Saved data entries:

theorem closeFor_touches (l : LinkNo) (tag : Tag) : Touches packetParts s (s.closeFor l tag) := by
  have h : Touches [.links, .exposures, .slots, .mirror] s
      ((((List.finRange 128).foldl (State.closeSlot l tag) s).mapEntry tag (ExpEntry.closeBy l)).setNames l none
        ((List.finRange 128).foldl (State.closeSlot l tag) s).links[l].refused) :=
    ((Touches.foldl _ (fun t n => closeSlot_touches t l tag n) _ s).andThen (mapEntry_touches _ _ _) :
      Touches [.exposures, .slots, .mirror] _ _).andThen (setNames_touches _ _ _ _)
  unfold State.closeFor
  split
  · exact (setNames_touches s _ _ _).mono
  · dsimp only
    split
    · exact (h.andThen (tellComplete_touches _ _ _) : Touches packetParts _ _).andThen (tellClosed_touches _ _)
    · exact h.andThen (tellComplete_touches _ _ _)

theorem closeExposure_touches (l : LinkNo) (tag : Tag) : Touches packetParts s (s.closeExposure l tag) := by
  unfold State.closeExposure
  split
  · exact (count_touches s _ _ _).andThen (setNames_touches _ _ _ _)
  · split
    · exact closeFor_touches s _ _
    · exact Touches.refl _ s

theorem openByTable_touches (l : LinkNo) (tag : Tag) : Touches packetParts s (s.openByTable l tag) := by
  have r (t : State) (c : LinkCounter) : Touches packetParts t (((t.setNames l none (some tag)).count l c 1).raise .receive) :=
    ((setNames_touches t _ _ _).andThen (count_touches _ _ _ _) : Touches [.links, .mirror] _ _).andThen
      (raise_touches _ _)
  unfold State.openByTable
  split
  · split
    · exact ((setPlace_touches s _ _).andThen (setNames_touches _ _ _ _) :
        Touches [.links, .exposures, .mirror] _ _).andThen (tellMade_touches _ _)
    · exact r s _
  · split
    · exact (mapEntry_touches s _ _).andThen (setNames_touches _ _ _ _)
    · exact r s _

theorem clearWay_touches (l : LinkNo) (tag : Tag) : Touches packetParts s (s.clearWay l tag) := by
  have h : Touches packetParts s (match s.links[l].current with
      | some c => if c = tag then s else s.closeFor l c
      | none => s) := by
    split
    · split
      · exact Touches.refl _ s
      · exact closeFor_touches s _ _
    · exact Touches.refl _ s
  have k (t : State) (ht : Touches packetParts s t) : Touches packetParts s
      (if t.links[l].refused = some tag then t else t.setNames l t.links[l].current none) := by
    split
    · exact ht
    · exact ht.andThen (setNames_touches _ _ _ _)
  exact k _ h

theorem openExposure_touches (l : LinkNo) (tag : Tag) : Touches packetParts s (s.openExposure l tag) := by
  unfold State.openExposure
  dsimp only
  split
  · exact (clearWay_touches s l tag).andThen (count_touches _ _ _ _)
  · split
    · exact clearWay_touches s l tag
    · exact (clearWay_touches s l tag).trans (openByTable_touches _ _ _)

theorem takeSlot_touches (l : LinkNo) (new : Slot) : Touches packetParts s (s.takeSlot l new) := by
  unfold State.takeSlot
  split
  · exact (count_touches s _ _ _).andThen (raise_touches _ _)
  · have h (n : SlotNo) : Touches [.exposures, .slots, .mirror] s
        ((s.setSlot n (some new)).mapEntry new.tag fun e => { e with held := e.held + 1 }) :=
      (setSlot_touches s _ _).andThen (mapEntry_touches _ _ _)
    dsimp only
    split
    · split
      · exact (h _).andThen (tellTaken_touches _ _)
      · exact (h _).mono
    · exact (h _).mono

theorem restartSlot_touches (l : LinkNo) (old : SlotNo) (new : Slot) :
    Touches packetParts s (s.restartSlot l old new) := by
  unfold State.restartSlot
  exact ((count_touches s _ _ _).andThen (freeSlotAs_touches _ _ _) : Touches packetParts _ _).trans
    (takeSlot_touches _ _ _)

theorem beginSegment_touches (l : LinkNo) (g : StreamEntry) (n : Nat) :
    Touches packetParts s (s.beginSegment l g n) := by
  unfold State.beginSegment
  split
  · exact (count_touches s _ _ _).mono
  · split
    · exact Touches.refl _ s
    · split
      · exact (count_touches s _ _ _).mono
      · split
        · exact (count_touches s _ _ _).mono
        · split
          · exact restartSlot_touches s _ _ _
          · exact takeSlot_touches s _ _

theorem storeRow_touches (l : LinkNo) (seg : SegNo) (rowLen r : Nat) (samples : List Nat) :
    Touches [.links, .slots, .mirror, .mem] s (s.storeRow l seg rowLen r samples) := by
  have c (x : LinkCounter) : Touches [.links, .slots, .mirror, .mem] s (s.count l x 1) := (count_touches s l x 1).mono
  have w (p : Prop) [Decidable p] (x : LinkCounter) (n : SlotNo) (y : Option Slot) :
      Touches [.links, .slots, .mirror, .mem] s (if p then s.count l x 1
        else ({ s with mem := Memory.writeBytes s.mem (rowOff n r) (sampleBytes samples) } : State).setSlot n y) := by
    split
    · exact c _
    · exact (touches_mem s _).andThen (setSlot_touches _ _ _)
  unfold State.storeRow
  split
  · exact c _
  · split
    · exact c _
    · split
      · exact c _
      · split
        · exact c _
        · split
          · exact c _
          · split
            · exact c _
            · exact w _ _ _ _

theorem endSegment_touches (l : LinkNo) (seg : SegNo) (k : Nat) : Touches packetParts s (s.endSegment l seg k) := by
  unfold State.endSegment
  split
  · exact (count_touches s _ _ _).mono
  · split
    · exact Touches.refl _ s
    · split
      · exact Touches.refl _ s
      · split
        · exact Touches.refl _ s
        · split
          · exact (setSlot_touches s _ _).andThen (tellComplete_touches _ _ _)
          · exact (setSlot_touches s _ _).andThen (freeSlotAs_touches _ _ _)
          · exact Touches.refl _ s

theorem refuseLink_touches (tag : Tag) (l : LinkNo) : Touches [.links] s (State.refuseLink tag s l) := by
  unfold State.refuseLink
  split
  · exact setNames_touches s _ _ _
  · exact Touches.refl _ s

theorem discardSlots_touches (tag : Tag) (ns : List SlotNo) (a : State × Nat) :
    Touches [.exposures, .slots, .mirror] a.1 (ns.foldl (State.discardSlot tag) a).1 := by
  induction ns generalizing a with
  | nil => exact Touches.refl _ _
  | cons n ns ih =>
    refine Touches.trans ?_ (ih _)
    unfold State.discardSlot
    split
    · split
      · exact freeSlotAs_touches _ _ _
      · exact Touches.refl _ _
    · exact Touches.refl _ _

theorem takeDiscard_touches (off : Nat) (tag : Tag) : Touches packetParts s (s.takeDiscard off tag) := by
  unfold State.takeDiscard
  split
  · exact (retire_touches s _ _ _).mono
  · exact ((((discardSlots_touches tag _ (s, 0)).andThen (mapEntry_touches _ _ _) :
      Touches [.exposures, .slots, .mirror] _ _).andThen (removalCheck_touches _ _) :
      Touches [.exposures, .slots, .mirror] _ _).andThen
      (Touches.foldl _ (fun t l => refuseLink_touches t tag l) _ _) : Touches [.links, .exposures, .slots, .mirror] _ _).andThen
      (retire_touches _ _ _ _)

end Sys2Proof.Machine
end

**INSTRUCTIONS FOR THE TASK**
When a line in the records above contains the word "endSegment", copy it.

**ANSWER BOX**
theorem endSegment_touches (l : LinkNo) (seg : SegNo) (k : Nat) : Touches packetParts s (s.endSegment l seg k) := by
  unfold State.endSegment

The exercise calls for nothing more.